Willow Tree Growing: Learn How To Grow A Willow Tree

willow-tree
Image by Jim Van Meggelen

By Bonnie L. Grant

Willow trees are suitable for moist sites in full sun. They perform well in almost any climate, but the limbs and stems are not strong and may bend and break in storms. There are many types of willow trees for the home landscape. Learn how to grow a willow tree for a fast growing, easy-to-care for screen or specimen tree.

Types of Willow Trees

There are tree and shrub willows, all of which are characterized by their love for moist soil and rangy, sometimes invasive root systems. You may even find a willow tree growing at the edge of a stream or river. Weeping and pussy willows are probably two of the better-known types of willow trees, but there are many others.

  • Weeping willows – Weeping willows have graceful arching stems that dangle delicately and shiver in the breeze.
  • Pussy willows Pussy willows put on a spring display of fuzzy buds that are charming and reminiscent of childhood.
  • Gold or White willows – Golden and white willows are introduced species from Europe and often used as screens and part of shelterbelts.
  • Black willows – Black willows are native to parts of North America and common along waterways.
  • Corkscrew willows – Corkscrew willows have attractive decorative stems, which spiral appealingly and provide interest in winter.

How to Grow a Willow Tree

You can grow a willow tree from cuttings.
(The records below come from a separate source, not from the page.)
/-- Four live sections with a set in flight: every lane in use, and withheld by a slip cut. -/
theorem witness_BoundaryWorksOutCapacities :
    let t := makeBoundary cruising
    let u := makeBoundary (driving Capability.reset false false true)
    t.plan.e.live = some planE ∧ t.plan.t.live = some planT ∧ t.plan.b.live = some planB ∧ t.plan.c.live = some planC ∧
    t.app.pendingSet.isSome = true ∧ InUse t.latched.exhaust.state ∧ InUse t.latched.trans.state ∧
    InUse t.latched.axles.state ∧ t.cap.shift = .idle ∧ t.cap.stale = false ∧ t.cap.slip = .off ∧
    u.cap.slip ≠ .off := by unfold InUse; decide

/-- A retarder whose achieved torque is above F_MAX as a force, with four live sections; the greatest pressure at the
greatest gain with section B live alone; and section B not live. -/
theorem witness_BoundaryWorksOutCapacities_novalue :
    let r := cruising.reports
    let strong : TransFields := { r.trans.fields with achieved := some 32767 }
    let loud : State := { cruising with
      plan := { livePlan with t := { livePlan.t with live := some { planT with axleRatio := 4096 } } },
      reports := { r with trans := { r.trans with fields := strong } } }
    let front : AxlePlan := { planB.axles.front with gain := 400 }
    let full : AxlesFields := { r.axles.fields with
      axle := { r.axles.fields.axle with front := { pmax := 1200, achieved := some 1200, slip := false } } }
    let alone : State := { cruising with
      plan := { PlanStore.reset with
        b := { livePlan.b with live := some { planB with axles := { planB.axles with front := front } } } },
      reports := { r with axles := { r.axles with fields := full } } }
    ((makeBoundary loud).plan.e.live.isSome = true ∧ (makeBoundary loud).plan.t.live.isSome = true ∧
      (makeBoundary loud).plan.b.live.isSome = true ∧ (makeBoundary loud).plan.c.live.isSome = true ∧
      (makeBoundary loud).events.t.counts.novalue = 1 ∧ (makeBoundary loud).events.c.counts.novalue = 1) ∧
    ((makeBoundary alone).plan.b.live.isSome = true ∧ (makeBoundary alone).plan.e.live = none ∧
      (makeBoundary alone).events.b.counts.novalue = 1 ∧ (makeBoundary alone).events.c.counts.novalue = 1) ∧
    (makeBoundary State.reset).plan.b.live = none := by decide

theorem witness_BoundaryWorksOutCapacities_counts : CountsInRange cruising ∧ CountsInRange State.reset :=
  ⟨countsInRange_cruising, by intro p k; cases p <;> cases k <;> decide⟩

/-- The same state begins a computed set, in either order; the state at reset one of zeros. -/
theorem witness_BoundaryComputesTheGrants :
    let swapped : State := { cruising with plan := { cruising.plan with
      c := { cruising.plan.c with live := some { planC with order := 1 } } } }
    (makeBoundary State.reset).plan.e.live = none ∧ planC.order = 0 ∧
    (makeBoundary swapped).plan.c.live.map (·.order) = some 1 ∧
    (makeBoundary cruising).latched.exhaust.fields.achieved = some 0 ∧
    exhaustForce (roundingOfCode planE.rounding) 0 256 planT.axleRatio planT.radius = .newtons 0 :=
  ⟨rfl, rfl, by rfl, by rfl, by simp [exhaustForce, forceOf, roundDiv, planT, Config.fMax]⟩

/-- A frozen front axle, and axles without a SLIP flag. -/
theorem witness_BoundarySplitsTheRemainder :
    let t := makeBoundary (driving Capability.reset false true false)
    t.app.pendingSet.isSome = true ∧ InUse t.latched.axles.state ∧
    (t.latched.axles.fields.axle.get .front).slip = true ∧ (t.latched.axles.fields.axle.get .tag).slip = false := by
  unfold InUse; decide

/-- A pass over two axles, and one whose factors sum to 0. -/
theorem witness_SplitPassDividesTheWholeAmount :
    let axle := fun active factor => ({ active, factor, cap := 9, total := 0, cut := false } : SplitAxle)
    let x : PerAxle SplitAxle := { front := axle true 3, drive := axle false 8, tag := axle true 4 }
    let y : PerAxle SplitAxle := { front := axle false 3, drive := axle true 0, tag := axle true 0 }
    (x.get .front).active = true ∧ (passGives 10 x .front, passGives 10 x .drive, passGives 10 x .tag) = (4, 0, 6) ∧
    (y.get .drive).active = true ∧ (passGives 10 y .front, passGives 10 y .drive, passGives 10 y .tag) = (0, 10, 0) := by
  decide

/-- A front claim that fits exactly, and one a newton too great. -/
theorem witness_ServiceSplitServesClaimsThenShares :
    let x := fun v => ({
      front := { capacity := 5, cap := 5, factor := 1, frozen := some v }
      drive := { capacity := 9, cap := 9, factor := 1, frozen := none }
      tag := { capacity := 9, cap := 9, factor := 1, frozen := some 0 } } : PerAxle AxleInput)
    (x 7).drive.frozen = none ∧ (serviceSplit 7 (x 7)).front = { grant := 7, frozen := true, capped := false } ∧
    (serviceSplit 6 (x 7)).front = { grant := 5, frozen := false, capped := true } := by decide

/-- A pass with an axle below its cap and one at it, and a pass with none left in it. -/
theorem witness_ServiceSplitServesClaimsThenShares_passes :
    let axle := fun active cap => ({ active, factor := 1, cap, total := 0, cut := false } : SplitAxle)
    let x : SplitState := { axles := { front := axle true 3, drive := axle true 9, tag := axle false 0 }, pool := 8 }
    let y : SplitState := { axles := { front := axle false 0, drive := axle false 0, tag := axle false 0 }, pool := 8 }
    (∃ i, (x.axles.get i).active = true) ∧ (splitPass x).pool = 1 ∧
    (splitPass x).axles.front = { active := false, factor := 1, cap := 3, total := 3, cut := true } ∧
    (splitPass (splitPass x)).axles.drive.total = 5 ∧ (∀ i, (y.axles.get i).active = false) :=
  ⟨⟨.front, rfl⟩, by decide, by decide, by decide, fun i => by cases i <;> rfl⟩
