-- ==== Sys2Proof/Machine/Resets.lean ====
section
/-! DEFINITION. The three resets: power-on reset (R1, R38, R62, R63, R90, R107, R125, R141, R172), soft reset (R2, R39, R62,
R63, R124, R125, R141, R173, R174) and the channel clear (R158). -/

namespace Sys2Proof.Machine

/-! ## Power-on reset -/

/-- POWER_ON_RESET: every block takes its power-on values from the straps and contacts as observed at the release of
reset, with no session end (R1, R38). The commands that wait are the outside's (log 15). -/
def execPowerOnReset (straps : Fin 16) (contacts : Quad Contacts) (s : State) : Result :=
  .next { State.powerOn straps contacts with pending := s.pending }

/-! ## Soft reset -/

/-- A slot controller after a soft reset: a powered or FAULTED slot is IDENTIFIED with the switch off, any other is left
as it is (R2, R39). -/
def SlotController.softReset (c : SlotController) : SlotController :=
  let off : SlotController := { c.switchedOff with state := .identified, faultKind := none }
  match c.state with
  | .powering => off
  | .resetting => off
  | .active => off
  | .faulted => off
  | .empty => c
  | .settling => c
  | .misseated => c
  | .probing => c
  | .unrecognized => c
  | .identified => c

/-- The session end of a slot with cause SOFT_RESET, if the slot was ACTIVE in the state `old` (R39). -/
def State.softEnd (s old : State) (i : SlotId) : State :=
  if (old.slot i).state = .active then
    s.endSession { slot := i, cause := .softReset, epoch := (old.slot i).identity.epoch }
  else s

/-- The table, the command port, the posting units, the sequencers, the master side, the channels and the event unit at
their soft reset values (R62, R63, R106, R124, R125, R141, R173). -/
def State.resetBlocks (s : State) : State :=
  { s with
    table := Table.initial, retired := 0, command := CommandPort.initial,
    posting := Quad.all PostingUnit.initial, sequencers := Quad.all Sequencer.initial, memory := Quad.all none,
    channels := Quad.all Channel.initial, settings := Quad.all ChannelSettings.initial, events := EventUnit.initial }

/-- A soft reset: the slot controllers act, the session ends are taken within it, and then every other block applies its
own reset in the same event (R39, R173, R174; log 20). -/
def State.softReset (s : State) : State :=
  State.resetBlocks
    (fourIds.foldl (fun t i => State.softEnd t s i) { s with slots := s.slots.map SlotController.softReset })

/-- SOFT_RESET. -/
def execSoftReset (s : State) : Result := .next (s.softReset.answered .ok)

/-! ## Channel clear -/

/-- A sequencer at a channel clear: a channel's module half is abandoned and a choice follows at once (R138, R158). -/
def State.clearHalf (s : State) (i : SlotId) (lines : Lines) : State :=
  match (s.sequencer i).access with
  | none => s
  | some a => if a.source.isChannel then (s.freeSequencer i).choose i lines else s

/-- A channel clear (R158). -/
def State.channelClear (s : State) (lines : Lines) : State :=
  fourIds.foldl (fun t i => State.clearHalf t i lines)
    { s with
      channels := Quad.all Channel.initial, settings := Quad.all ChannelSettings.initial, memory := Quad.all none }

/-- CHANNEL_CLEAR. -/
def execChannelClear (lines : Lines) (s : State) : Result := .next ((s.channelClear lines).answered .ok)

end Sys2Proof.Machine
end

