-- ==== Sys2Proof/Certificates/Slice0/Obligations.lean ====
section
/-! DEFINITION. The statements for the provers. An equation `exec c s = .next t` says at once that the command completes,
what it writes, and that everything else is as before. -/

open Sys2Proof Sys2Proof.Machine

/-! ## The machine -/

/-- A step with a command at the front of the queue is that command's execution on the state with the queue's rest. -/
def Obligations.StepRunsFrontCommand : Prop :=
  ∀ (c : Instr) (rest : List Instr) (s : State), s.pending = c :: rest → step s = exec c { s with pending := rest }

/-- A step on an empty queue is one module clock period at every sequencer and nothing else (R130; log 1: the model's
choice of what the empty queue does). -/
def Obligations.EmptyQueueStepIsOneClockPeriod : Prop :=
  ∀ s : State, s.pending = [] → ∃ t, step s = .next t ∧ t = { s with sequencers := t.sequencers } ∧
    ∀ i : SlotId,
      ((s.sequencer i).access = none → t.sequencer i = s.sequencer i) ∧
      (∀ a, (s.sequencer i).access = some a → a.phase = .setup → 1 < a.periods →
        t.sequencer i = { s.sequencer i with access := some { a with periods := a.periods - 1 } }) ∧
      (∀ a, (s.sequencer i).access = some a → a.phase = .setup → a.periods ≤ 1 →
        t.sequencer i =
          { s.sequencer i with access := some { a with phase := .strobe, periods := a.profile.strobe } }) ∧
      (∀ a, (s.sequencer i).access = some a → a.phase ≠ .setup →
        t.sequencer i = { s.sequencer i with access := some { a with periods := a.periods - 1 } })

/-! ## Resets -/

/-- The state right after power-on reset (R1, R19, R38, R62, R63, R90, R107, R125, R141, R172). The straps at 0 and the open
contacts are the model's choice (log 5). -/
def Obligations.ResetStateHasTheSpecsValues : Prop :=
  State.reset.port = { location := 0, region := 0, enable := false, configRefused := false } ∧
  (∀ h, State.reset.entry h =
    { state := .free, slot := 0, space := .main, firstGranule := 0, granuleCount := 0, moduleOffset := 0, width := .byte,
      timingClass := 0, access := .readWrite, cookie := none, boundEpoch := none, inFlight := 0, used := false }) ∧
  State.reset.retired = 0 ∧
  State.reset.command =
    { args := ⟨0, 0, 0, 0⟩, executing := none, lastAccepted := none, resultCode := .none, results := ⟨0, 0, 0, 0⟩,
      overrun := false } ∧
  (∀ i, State.reset.slot i =
    { state := .empty, contacts := ⟨false, false⟩, timer := .stopped, probing := none, probeHigh := true,
      identity := { present := false, recognized := false, code := 0, kind := none, supplySet := none, epoch := 0 },
      lastResult := .none, badSupply := false, faultKind := none, switchClass := none, resetAsserted := true,
      config := { policy := .keep, readyLimit := 50, waitLimit := 32, profiles := Quad.all ⟨1, 4, 1⟩ } }) ∧
  (∀ i, State.reset.postingUnit i =
    { queue := [], headInProgress := false, holder := none, collectionTimer := none, discarded := 0 }) ∧
  State.reset.collectionLimit = 4 ∧
  (∀ i, State.reset.sequencer i =
    { access := none, preference := .system, waitTimer := none, partialMark := false }) ∧
  (∀ c, State.reset.memoryRecord c = none) ∧
  (∀ c, State.reset.channel c =
    { state := .idle, bound := none, direction := .toMemory, mode := .unit, unitSize := .one, baseAddress := 0,
      currentAddress := 0, memoryStep := .up, baseDisplacement := 0, currentDisplacement := 0, moduleStep := .fixed,
      baseCount := 0, currentCount := 0, reload := false, mask := true, stopPending := .none, resumeState := none,
      unitDue := false, unit := none, abortCause := none, lastResult := .none, recordHandle := 0 }) ∧
  (∀ c, State.reset.settings.get c = { control := 0, memoryAddress := 0, displacement := 0, count := 0 }) ∧
  (∀ g, State.reset.events.flags.get g = 0 ∧ State.reset.events.enables.get g = 0) ∧
  State.reset.events.clearMode = .readClears ∧ State.reset.events.interruptMode = .level ∧
  State.reset.events.output = false ∧ State.reset.events.pulsesOwed = 0 ∧ State.reset.events.pulsePhase = .idle ∧
  (∀ i, State.reset.events.alertSources.get i = false) ∧
  State.reset.events.fault =
    { valid := false, more := false
      fields := { kind := .unmapped, direction := .read, address := 0, size := .one, handle := none, slot := none,
                  cookie := none, partialMark := false } } ∧
  State.reset.pending = []

/-- POWER_ON_RESET takes the straps and the contacts as observed and brings every block to its values after power-on, which
are those of the reset state but for what the straps and contacts decide (R1, R38, R90). -/
def Obligations.PowerOnResetTakesStrapsAndContacts : Prop :=
  ∀ (straps : Fin 16) (contacts : Quad Contacts) (s : State),
    ∃ t, exec (.powerOnReset straps contacts) s = .next t ∧
      t = { State.reset with
            port := { State.reset.port with location := straps }, slots := t.slots, pending := s.pending } ∧
      ∀ i : SlotId,
        ((contacts.get i).a = false → (contacts.get i).b = false →
          t.slot i = { State.reset.slot i with contacts := contacts.get i }) ∧
        ((contacts.get i).a = true ∨ (contacts.get i).b = true →
          t.slot i =
            { State.reset.slot i with
              contacts := contacts.get i, state := .settling, timer := .running .settle 20000000 })

/-- SOFT_RESET: powered and FAULTED slots are IDENTIFIED with the switch off, the six unpowered states are left as they are,
every other block but the system port is at its reset values, and the port and the collection limit are kept (R2, R39,
R62, R63, R90, R124, R125, R141, R173, R174). -/
def Obligations.SoftResetKeepsPortAndUnpoweredSlots : Prop :=
  ∀ s : State, ∃ t, exec .softReset s = .next t ∧
    t = { State.reset with
          port := s.port, collectionLimit := s.collectionLimit, slots := t.slots, answer := some .ok,
          pending := s.pending } ∧
    ∀ i : SlotId,
      ((s.slot i).state.powered = true →
        t.slot i =
          { s.slot i with
            state := .identified, timer := .stopped, switchClass := none, resetAsserted := true, faultKind := none }) ∧
      ((s.slot i).state.powered = false → t.slot i = s.slot i)

/-- CHANNEL_CLEAR: every channel, its setting words and its memory access record are at their reset values; a channel's
module half is abandoned while a system access runs on, and a sequencer freed so begins the system work that waits, or
stays free with its preference when none does (R158, R138, R126). -/
def Obligations.ChannelClearAbandonsHalvesAndSparesSystemAccesses : Prop :=
  ∀ (l : Lines) (s : State), ∃ t, exec (.channelClear l) s = .next t ∧
    t = { s with
          channels := t.channels, settings := t.settings, memory := t.memory, sequencers := t.sequencers,
          posting := t.posting, answer := some .ok } ∧
    (∀ c, t.channel c = Channel.initial ∧ t.settings.get c = ChannelSettings.initial ∧ t.memoryRecord c = none) ∧
    ∀ i : SlotId,
      ((s.sequencer i).access = none → t.sequencer i = s.sequencer i ∧ t.postingUnit i = s.postingUnit i) ∧
      (∀ a, (s.sequencer i).access = some a → a.source.isChannel = false →
        t.sequencer i = s.sequencer i ∧ t.postingUnit i = s.postingUnit i) ∧
      (∀ a, (s.sequencer i).access = some a → a.source.isChannel = true → (s.postingUnit i).offered = none →
        t.sequencer i = { s.sequencer i with access := none, waitTimer := none, partialMark := false } ∧
        t.postingUnit i = s.postingUnit i) ∧
      (∀ a item, (s.sequencer i).access = some a → a.source.isChannel = true →
        (s.postingUnit i).offered = some (.headWrite item) →
        t.postingUnit i = { s.postingUnit i with headInProgress := true } ∧
        t.sequencer i =
          { access := some (s.begun i .headWrite .write item.target item.data l), preference := .channel,
            waitTimer := none, partialMark := false }) ∧
      (∀ a r, (s.sequencer i).access = some a → a.source.isChannel = true →
        (s.postingUnit i).offered = some (.heldRead r) →
        t.postingUnit i = { s.postingUnit i with holder := some { r with state := .issued } } ∧
        t.sequencer i =
          { access := some (s.begun i .heldRead .read r.target 0 l), preference := .channel, waitTimer := none,
            partialMark := false })

/-! ## Presence and identification -/

/-- A presence change outside ACTIVE (R3 to R8). -/
def Obligations.PresenceChangeOutsideActive : Prop :=
  ∀ (s : State) (i : SlotId) (k : Contact), (s.slot i).state ≠ .active →
    let contacts := (s.slot i).contacts.toggle k
    ((contacts.a = false ∧ contacts.b = false) →
      exec (.presenceChange i k) s =
        .next ((s.setSlot i
          { s.slot i with
            state := .empty, contacts := contacts, timer := .stopped, probing := none, probeHigh := true,
            identity := { (s.slot i).identity with present := false }, badSupply := false, faultKind := none,
            switchClass := none, resetAsserted := true }).raise (Flag.presence i)).settle) ∧
    ((contacts.a = true ∨ contacts.b = true) →
      exec (.presenceChange i k) s =
        .next ((s.setSlot i
          { s.slot i with
            state := .settling, contacts := contacts, timer := .running .settle 20000000, probing := none,
            probeHigh := true, identity := { (s.slot i).identity with present := false }, badSupply := false,
            faultKind := none, switchClass := none, resetAsserted := true }).raise (Flag.presence i)).settle)

/-- A session end: in ACTIVE a presence change, SUPPLY OFF, an overcurrent and a power-good loss each leave the slot as
their rule gives, end the session at every other block, deassert the ALERT source and raise exactly these flags: their
own (PRESENCE or FAULT), SESSION_DOWN, DATA_LOST if a write is purged, RETIRED if a FENCED entry is freed, and
CHANNEL_ABORT of each channel aborted; the rest of the event unit, the answer and the queue of commands stay (R9, R24,
R30, R31, R32, R35, R36, R53, R59, R122, R138, R155; that the output settles at the end of the event is log 11). -/
def Obligations.SessionEndReachesEveryBlock : Prop :=
  ∀ (s : State) (i : SlotId), (s.slot i).state = .active →
    let c := s.slot i
    let ends := fun f : Flag =>
      f = Flag.sessionDown i ∨ ((s.postingUnit i).queue ≠ [] ∧ f = Flag.dataLost i) ∨
      ((∃ h, (s.entry h).slot = i ∧ (s.entry h).state = .fenced) ∧ f = Flag.retired) ∨
      ∃ k, s.channelSlot k = some i ∧ (s.channel k).isActive = true ∧ f = Flag.channelAbort k
    let ended := fun (t : State) (x : SlotController) (own : Flag → Prop) (answer : Option Answer) =>
      s.SessionEnded t i c.identity.epoch ∧ (∀ j, t.slot j = if j = i then x else s.slot j) ∧
      t.answer = answer ∧ t.pending = s.pending ∧
      ∃ m : EventUnit,
        EventUnit.Raised { s.events with alertSources := s.events.alertSources.set i false } m
          (fun f => own f ∨ ends f) ∧
        t.events = m.settle
    (∀ k : Contact, ∃ t, exec (.presenceChange i k) s = .next t ∧
      ended t
        { c with
          state := if (c.contacts.toggle k).a || (c.contacts.toggle k).b then .settling else .empty
          contacts := c.contacts.toggle k
          timer := if (c.contacts.toggle k).a || (c.contacts.toggle k).b then .running .settle 20000000 else .stopped
          probing := none, probeHigh := true, identity := { c.identity with present := false }
          badSupply := false, faultKind := none, switchClass := none, resetAsserted := true }
        (fun f => f = Flag.presence i) s.answer) ∧
    (∃ t, exec (.supplyOff i) s = .next t ∧
      ended t
        { c with
          state := .identified, timer := .stopped, switchClass := none, resetAsserted := true, lastResult := .ok }
        (fun _ => False) (some .ok)) ∧
    (∃ t, exec (.overcurrent i) s = .next t ∧
      ended t
        { c with
          state := .faulted, timer := .stopped, switchClass := none, resetAsserted := true,
          faultKind := some .overcurrent }
        (fun f => f = Flag.fault i) s.answer) ∧
    (∃ t, exec (.powerGoodLoss i) s = .next t ∧
      ended t
        { c with
          state := .faulted, timer := .stopped, switchClass := none, resetAsserted := true,
          faultKind := some .powerLost }
        (fun f => f = Flag.fault i) s.answer)

/-- The expiry of the settle interval (R6). -/
def Obligations.SettleExpiryDecidesByContacts : Prop :=
  ∀ (s : State) (i : SlotId), (s.slot i).timerIs .settle = true →
    ((s.slot i).contacts.a = true → (s.slot i).contacts.b = true →
      exec (.settleExpiry i) s =
        .next (s.setSlot i
          { s.slot i with
            state := .probing, timer := .stopped, probing := some { round := 1, codes := [], lowSample := none },
            probeHigh := false })) ∧
    ((s.slot i).contacts.a ≠ (s.slot i).contacts.b →
      exec (.settleExpiry i) s = .next (s.setSlot i { s.slot i with state := .misseated, timer := .stopped }))

/-- The table of probe codes (R12): each code's samples, kind and supply set, the set in the order 1V8, 3V3, 5V0 with one or
more classes, and the codes that are unrecognized. -/
def Obligations.ProbeCodesDecideKindAndSupplySet : Prop :=
  probeTable 1 = some (.memory, [.v5v0]) ∧ probeTable 2 = some (.memory, [.v3v3]) ∧
  probeTable 3 = some (.memory, [.v3v3, .v5v0]) ∧ probeTable 4 = some (.function, [.v5v0]) ∧
  probeTable 5 = some (.function, [.v3v3]) ∧ probeTable 6 = some (.function, [.v3v3, .v5v0]) ∧
  probeTable 7 = some (.function, [.v1v8]) ∧ probeTable 8 = some (.function, [.v1v8, .v3v3]) ∧
  probeTable 9 = some (.memory, [.v1v8]) ∧ probeTable 10 = some (.memory, [.v1v8, .v3v3]) ∧
  probeTable 0 = none ∧ (∀ n, 11 ≤ n → probeTable n = none) ∧
  (∀ n kind set, probeTable n = some (kind, set) → set ≠ [] ∧ set.Sublist [.v1v8, .v3v3, .v5v0]) ∧
  ∀ k1Low k2Low k1High k2High : Bool,
    roundCode k1Low k2Low k1High k2High =
      8 * k1Low.toNat + 4 * k2Low.toNat + 2 * k1High.toNat + k2High.toNat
Take a cutting from a live terminal branch that is 18 inches long. Insert the cut end into moist soil in a pot with good drainage or straight into garden soil. Keep it moderately moist until the cutting roots.

A more common method of willow tree growing is from bare root trees that are at least one year old. These need to have the roots soaked in a bucket before planting and soil worked to twice the depth and diameter of the root spread. Push soil in and around the roots when planting willow trees, and water the soil in well. Thereafter, follow good willow tree care for a fast growing tree or shrub.

Planting Willow Trees

Consider carefully where you plant your tree or shrub. Not all types of willow tree are invasive, but many are and you do not want their root system all over your planting bed.

Provide a collar around young trees to protect them from wildlife. Young trees are especially susceptible to the nibbling of deer, elk and even rabbits. They need to be kept quite moist but not soggy as the roots establish.

Willow Tree Care

Willow trees are easy to grow and require moderate care. Prune young trees to keep lower limbs up for easier maintenance. Otherwise, willows do not need trimming and only removal of old and dead wood is required, though many people prefer to keep pussy willows trimmed.

Willows flourish in moist organic-rich soils. If your soil is poor and has limited nutrients, work in compost at the time of planting and fertilize with an all-purpose plant food in early spring.

Water willows in periods of drought and watch for pests and disease. Willows are not bothered by many problems but it is easier to nip them in the bud at the first sign rather than wait until the plant’s health is compromised.